### Exercise requirements
Check every line of the entries below for the word "storeChecks", and copy the ones that have it.

### Recorded information

-- ==== Sys2Proof/Machine/Attend.lean ====
section
/-! DEFINITION. Sys2Proof/Machine/Attend.lean: the key and value cache pool: QRY_ATTEND in its three modes, a holder's part, and
expiry (R223, R224, R236, R353–R363). -/
namespace Sys2Proof.Machine

/-! ## Entries (R354–R356, R361) -/

def findKv (t : Part) (key : Nat) : Option KvEntry := t.kv.find? (fun e => decide (e.key = key))

/-- TTL_S seconds have passed since the entry was last named (R361). -/
def kvExpired (s : State) (e : KvEntry) : Bool := decide (e.named + e.ttl * 1000000 ≤ s.time)

/-- T of R356. -/
def kvBlockTokens (enc dh : Nat) : Nat := min 64 (4032 / (if enc = 0 then 2 * dh + 4 else 4 * dh))

/-- Blocks of an entry: per head, its tokens by T. -/
def kvBlocks (enc dh kvHeads tokens : Nat) : Nat := kvHeads * ceilDiv tokens (kvBlockTokens enc dh)

def KvEntry.bytes (e : KvEntry) : Nat := 4096 * kvBlocks e.enc e.dh e.kvHeads e.tokens

/-- A vector as it is stored (R354). -/
def kvCode (enc : Nat) (x : List F32) : KvVec :=
  if enc = 0 then
    let sigma := int8Scale x
    { codes := x.map (fun v => (BitVec.ofInt 8 (int8Code sigma v)).toNat), sigma := sigma }
  else { codes := x.map (fun v => (bfOf32 v).toNat), sigma := 0 }

/-- A stored vector as it reads back (R354). -/
def kvRead (enc : Nat) (x : KvVec) : List F32 :=
  if enc = 0 then x.codes.map (fun n => F.mul (hTo32 x.sigma) (F.ofInt (BitVec.ofNat 8 n).toInt))
  else x.codes.map (fun n => bfTo32 (BitVec.ofNat 16 n))

/-- The bytes of block `b` of head `h` of an entry (*Cache block*). -/
def kvBlockBytes (e : KvEntry) (h b : Nat) : List Byte :=
  let n := kvBlockTokens e.enc e.dh
  let w := if e.enc = 0 then 1 else 2
  let toks := ((e.heads.getD h []).drop (b * n)).take n
  let tok (x : KvTok) : List Byte :=
    x.k.codes.flatMap (le w) ++ x.v.codes.flatMap (le w) ++
      (if e.enc = 0 then le 2 x.k.sigma.toNat ++ le 2 x.v.sigma.toNat else [])
  fitBytes 4096 (le 8 e.key ++ le 4 (b * n) ++ le 1 toks.length ++ le 1 h ++ le 1 e.enc ++ zeros 1 ++ le 2 e.dh ++ zeros 46 ++
    toks.flatMap tok)

/-- Remove an entry and its unit. -/
def dropKv (p key : Nat) (s : State) : State :=
  dropUnits (sameUnit p (.kv key)) (onPart p (fun t => { t with kv := t.kv.filter (fun e => decide (e.key ≠ key)) }) s)

def kvUnits (s : State) : List PUnit :=
  s.skidder.units.filter (fun u => match u.kind with | .kv _ => true | _ => false)

def kvCount (s : State) : Nat := (s.parts.map (fun t => t.kv.length)).sum

/-- Where an entry of `n` bytes has room: HBM within 64 GB, else flash within 1 TB, else nowhere (R361, R525). -/
def kvRoom (s : State) (p n : Nat) : Option UnitLoc :=
  let share := shareIn (layoutValue s) p
  if 1048576 ≤ kvCount s then none
  else if ((kvUnits s).map PUnit.hbm).sum + n ≤ 64000000000 ∧ hbmRoom s p n then some .hbm
  else if ((kvUnits s).map PUnit.flash).sum + n ≤ 1000000000000 ∧ flashUsed s + n ≤ s.deck.capacity ∧
      (share = 0 ∨ flashOf s p + n ≤ share * s.deck.capacity / 256) then some .flash
  else none

/-- Entries that a STORE of partition `p` may remove, in order (R362): expired ones, then its own, least recently named
first. -/
def kvVictims (s : State) (p : Nat) : List (Nat × Nat) :=
  let all := (List.range 12).flatMap (fun i => (part s i).kv.map (fun e => (i, e)))
  let byName (l : List (Nat × KvEntry)) : List (Nat × Nat) :=
    (sortBy (fun (a b : Nat × KvEntry) => decide (a.2.named < b.2.named)) l).map (fun x => (x.1, x.2.key))
  byName (all.filter (fun x => kvExpired s x.2)) ++ byName (all.filter (fun x => !kvExpired s x.2 && decide (x.1 = p)))

/-- Remove victims until the entry has room. -/
def kvMakeRoom (p n : Nat) : List (Nat × Nat) → State → State
  | [], s => s
  | v :: vs, s =>
    if (kvRoom s p n).isSome then s
    else
      let s := dropKv v.1 v.2 s
      kvMakeRoom p n vs { s with skidder := { s.skidder with kvEvicted := s.skidder.kvEvicted + 1 } }

/-! ## STORE -/

/-- The vectors of one token: per head, DH components. -/
def kvRow (a : StoreArgs) (l : List (List (List Nat))) (t : Nat) : List (List F32) :=
  (List.range a.kvHeads).map (fun h => fitRaw a.inputType a.dh ((l.getD t []).getD h []))

/-- The first token with a component that is not finite. -/
def kvBadToken (a : StoreArgs) : Option Nat :=
  (List.range a.count).find? (fun t => (kvRow a a.keys t ++ kvRow a a.values t).any (fun v => !v.all F.finite))

def kvEntryOf (s : State) (a : StoreArgs) : KvEntry :=
  let ks := (List.range a.count).map (kvRow a a.keys)
  let vs := (List.range a.count).map (kvRow a a.values)
  { key := a.key, enc := a.enc, dh := a.dh, kvHeads := a.kvHeads, tokens := a.count
    heads := (List.range a.kvHeads).map (fun h =>
      List.zipWith (fun k v => { k := kvCode a.enc (k.getD h []), v := kvCode a.enc (v.getD h []) }) ks vs)
    ttl := dflt 600 a.ttl, named := s.time }

def storeChecks (a : StoreArgs) : List (Bool × Nat × Nat) :=
  [(decide (1 < a.enc), St.invalidField, inBlock 1), (!within 32 256 a.dh || decide (a.dh % 32 ≠ 0), St.invalidField, inBlock 2),
   (!within 1 64 a.kvHeads, St.invalidField, inBlock 4), (decide (1 < a.inputType), St.invalidField, inBlock 6),
   (!within 1 65536 a.count, St.invalidField, inBlock 8), (!within 1 (2 ^ 64 - 1) a.key, St.invalidField, inBlock 16),
   (decide (a.inAddr % 64 ≠ 0), St.invalidAddress, inBlock 24),
   (!within 1 86400 (dflt 600 a.ttl), St.invalidField, inBlock 52)]

def storeBody (p : Nat) (a : StoreArgs) (s : State) : QRes :=
  qchecked s (storeChecks a)
    (match kvBadToken a with
     | some t => .fail s (St.invalidValue, t)
     | none =>
       let e := kvEntryOf s a
       let s0 := dropKv p a.key s
       let s1 := kvMakeRoom p e.bytes (kvVictims s0 p) s0
       match kvRoom s1 p e.bytes with
       | none => .fail s (St.noMemory, 0)
       | some loc =>
         let s2 := addUnit p (.kv a.key) 2 loc e.bytes 0 (onPart p (fun t => { t with kv := t.kv ++ [e] }) s1)
         { st := heatUnit p (.kv a.key) s2, dA := kvBlocks e.enc e.dh e.kvHeads e.tokens })

/-- QRY_ATTEND, MODE STORE. -/
def execQryAttendStore (q : SqReq) (a : StoreArgs) (s : State) : Result :=
  .next (queueFull q Op.qryAttend (some 64) (storeBody q.part a) s)

/-! ## DROP -/

def dropBody (p : Nat) (a : DropArgs) (s : State) : QRes :=
  qchecked s [(!within 1 1024 a.count, St.invalidField, inBlock 8), (decide (a.inAddr % 64 ≠ 0), St.invalidAddress, inBlock 24)]
    (let keys := a.keys.take a.count ++ List.replicate (a.count - a.keys.length) 0
     let held (t : State) (k : Nat) : Bool := match findKv (part t p) k with | some e => !kvExpired t e | none => false
     let r := keys.foldl (fun (x : State × Nat) k => (dropKv p k x.1, if held x.1 k then x.2 else x.2 + 1)) (s, 0)
     { st := r.1, dA := r.2 })

/-- QRY_ATTEND, MODE DROP. -/
def execQryAttendDrop (q : SqReq) (a : DropArgs) (s : State) : Result :=
  .next (queueFull q Op.qryAttend (some 64) (dropBody q.part a) s)

/-! ## A holder's part (R223, R224, R357, R358) -/

/-- Positions of an entry that a list entry uses. -/
def kvSpan (e : KvEntry) (x : AttendEntry) : Nat × Nat :=
  (x.firstToken, if x.tokenCount = 0 then e.tokens else min e.tokens (x.firstToken + x.tokenCount))

/-- One block's state for one query head: the used positions of the block in ascending order. -/
def kvBlockState (q : List F32) (scale : F32) (enc dh lo hi T b : Nat) (bad : Nat → Bool) (toks : List KvTok) : HeadState :=
  ((List.range T).map (fun j => b * T + j)).foldl (fun h i =>
    if lo ≤ i ∧ i < hi then
      match toks[i]? with | some t => attendToken q scale h (bad i) (kvRead enc t.k) (kvRead enc t.v) | none => h
    else h) (headStart dh)

/-- Blocks that hold a used position. -/
def kvUsedBlocks (lo hi T : Nat) : List Nat := if hi ≤ lo then [] else (List.range (ceilDiv hi T)).filter (fun b => decide (lo < (b + 1) * T))

/-- One query head over an entry: the fold of its blocks' states. -/
def kvHead (e : KvEntry) (x : AttendEntry) (scale : F32) (bad : Nat → Bool) (q : List F32) (kvHead : Nat) : HeadState :=
  let sp := kvSpan e x
  let T := kvBlockTokens e.enc e.dh
  (kvUsedBlocks sp.1 sp.2 T).foldl (fun h b =>
    combineHeads h (kvBlockState q scale e.enc e.dh sp.1 sp.2 T b bad (e.heads.getD kvHead []))) (headStart e.dh)

/-- A holder's answer for one list entry. -/
def holderAnswer (s : State) (p index dh kvHeads qHeads : Nat) (scale : F32) (x : AttendEntry) (queries : List (List F32))
    (bad : Nat → Bool) : HolderAnswer :=
  let none_ : HolderAnswer := { index := index, missing := true, mismatch := false, blocks := 0, flashBlocks := 0, heads := [] }
  match findKv (part s p) x.key with
  | none => none_
  | some e =>
    if kvExpired s e then none_
    else if e.dh ≠ dh ∨ e.kvHeads ≠ kvHeads then { none_ with missing := false, mismatch := true }
    else if e.tokens ≤ x.firstToken then none_
    else
      let sp := kvSpan e x
      let n := kvHeads * (kvUsedBlocks sp.1 sp.2 (kvBlockTokens e.enc e.dh)).length
      let cold : Bool := match findUnit s p (.kv x.key) with | some u => decide (u.loc ≠ .hbm) | none => false
      { index := index, missing := false, mismatch := false, blocks := n, flashBlocks := if cold then n else 0
        heads := (List.range qHeads).map (fun h => kvHead e x scale bad (queries.getD h []) (h * kvHeads / qHeads)) }

/-- An ATTEND names an entry on its holder: its time to live starts again, its heat rises (R334, R361). -/
def nameKv (p key : Nat) (s : State) : State :=
  match findKv (part s p) key with
  | none => s
  | some e =>
    if kvExpired s e then s
    else heatUnit p (.kv key) (onPart p (fun t =>
      { t with kv := mapWhere (fun e => decide (e.key = key)) (fun e => { e with named := s.time }) t.kv }) s)

def missingAnswer (index : Nat) : HolderAnswer :=
  { index := index, missing := true, mismatch := false, blocks := 0, flashBlocks := 0, heads := [] }

/-- Answer as a holder. A part that finds another shape leaves the entry as it was (R109). -/
def runAttendPart (m : AttendMsg) (s : State) : State :=
  if firmwareRuns s then
    let out := (peerGate s m.part).isSome
    let a := if out then missingAnswer m.index
      else holderAnswer s m.part m.index m.dh m.kvHeads m.qHeads m.scale m.entry m.queries (fun i => decide (i ∈ m.unreadable))
    sendFw m.home m.part (.attendAnswer m.sq m.tag a) (if out || a.mismatch then s else nameKv m.part m.entry.key s)
  else s

/-- ATTEND_PART: this device answers as a holder. -/
def execAttendPart (m : AttendMsg) (s : State) : Result := .next (runAttendPart m s)

/-! ## ATTEND at the home -/

def attendChecks (a : AttendArgs) : List (Bool × Nat × Nat) :=
  [(decide (a.mode ≠ 0), St.invalidField, inBlock 0), (decide (a.enc ≠ 0), St.invalidField, inBlock 1),
   (!within 32 256 a.dh || decide (a.dh % 32 ≠ 0), St.invalidField, inBlock 2), (!within 1 64 a.kvHeads, St.invalidField, inBlock 4),
   (!within 1 128 a.qHeads || decide (a.qHeads % a.kvHeads ≠ 0), St.invalidField, inBlock 5),
   (decide (1 < a.inputType), St.invalidField, inBlock 6), (!within 1 1024 a.count, St.invalidField, inBlock 8),
   (!F.finite a.scale || !F.lt 0 a.scale, St.invalidField, inBlock 12),
   (decide (a.inAddr % 64 ≠ 0), St.invalidAddress, inBlock 24), (decide (a.listAddr % 64 ≠ 0), St.invalidAddress, inBlock 32),
   (decide (a.outAddr % 64 ≠ 0), St.invalidAddress, inBlock 40),
   (decide (a.outLen < 192 + a.qHeads * (16 + 4 * a.dh)), St.invalidField, inBlock 48)]

/-- Exactly COUNT list entries. -/
def attendList (a : AttendArgs) : List AttendEntry :=
  a.entries.take a.count ++
    List.replicate (a.count - a.entries.length) { key := 0, device := 0xFFFF, firstToken := 0, tokenCount := 0 }

def ownHolder (s : State) (x : AttendEntry) : Bool := decide (x.device = 0xFFFF) || decide (x.device = ownId s)

def attendQueries (a : AttendArgs) : List (List F32) :=
  (List.range a.qHeads).map (fun h => fitRaw a.inputType a.dh (a.queries.getD h []))

/-- The answers that are there when the command begins: of entries held here, and of lost holders (R358). -/
def ownAnswers (s : State) (p : Nat) (a : AttendArgs) : List HolderAnswer :=
  (attendList a).zipIdx.filterMap (fun x =>
    if ownHolder s x.1 then
      some (holderAnswer s p x.2 a.dh a.kvHeads a.qHeads a.scale x.1 (attendQueries a) (fun i => decide ((x.2, i) ∈ a.unreadable)))
    else if x.1.device ∈ s.fabric.lost then some (missingAnswer x.2)
    else none)

/-- Bit n of byte n / 8, 128 bytes. -/
def missingBits (l : List HolderAnswer) : List Byte :=
  (List.range 128).map (fun b => BitVec.ofNat 8 ((List.range 8).foldl (fun n i =>
    n + (if (l[8 * b + i]?.map HolderAnswer.missing).getD false then 2 ^ i else 0)) 0))

def headBytes (h : HeadState) : List Byte :=
  le 4 h.m.toNat ++ le 4 h.l.toNat ++ le 4 h.used ++ le 4 h.masked ++ h.o.flatMap (fun v => le 4 v.toNat)

/-- One head's state over the answers in list order. -/
def foldHead (dh : Nat) (l : List HolderAnswer) (h : Nat) : HeadState :=
  (l.filter (fun y => !y.missing)).foldl (fun acc y => combineHeads acc (y.heads.getD h (headStart dh))) (headStart dh)

def attendBytes (a : AttendArgs) (l : List HolderAnswer) : List Byte :=
  le 2 a.count ++ le 2 (l.filter HolderAnswer.missing).length ++ le 4 (l.map HolderAnswer.blocks).sum ++
    le 4 (l.map HolderAnswer.flashBlocks).sum ++ zeros 52 ++ missingBits l ++
    (List.range a.qHeads).flatMap (fun h => headBytes (foldHead a.dh l h))

/-- List indices of other holders that are not lost, with their devices. -/
def otherHolders (s : State) (a : AttendArgs) : List (Nat × Nat) :=
  ((attendList a).zipIdx.filter (fun x => !ownHolder s x.1 && decide (x.1.device ∉ s.fabric.lost))).map (fun x => (x.2, x.1.device))

/-- Parts to the other holders (R357). -/
def sendAttend (p sq tag : Nat) (a : AttendArgs) (s : State) : State :=
  (otherHolders s a).foldl (fun s x =>
    sendFw x.2 p (.attendPart { home := ownId s, part := p, sq := sq, tag := tag, index := x.1, dh := a.dh, kvHeads := a.kvHeads
                                qHeads := a.qHeads, scale := a.scale
                                entry := (attendList a).getD x.1 { key := 0, device := 0, firstToken := 0, tokenCount := 0 }
                                queries := attendQueries a, unreadable := [] }) s) s

/-- Every holder has answered: the entries named here live on, and the states fold in list order. An entry of another shape ends the
command with the device's state as it was (R109, R358; log entry 99). -/
def endAttend (p : Nat) (r : AttendRun) (s : State) : QRes :=
  let l := sortBy (fun (x y : HolderAnswer) => decide (x.index < y.index)) r.answers
  match l.find? HolderAnswer.mismatch with
  | some y => .fail s (St.modelMismatch, y.index)
  | none =>
    let s := ((attendList r.args).filter (ownHolder s)).foldl (fun s x => nameKv p x.key s) s
    { st := hostWrite (1 + p) r.args.outAddr (attendBytes r.args l) s, dA := (l.filter HolderAnswer.missing).length }

/-- The command waits for every holder that is not lost. -/
def goAttend (p : Nat) (r : AttendRun) (s : State) : QRes :=
  if r.asked.isEmpty then endAttend p r s else { st := s, run := some (.attend r) }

### Answer box
def storeChecks (a : StoreArgs) : List (Bool × Nat × Nat) :=
  qchecked s (storeChecks a)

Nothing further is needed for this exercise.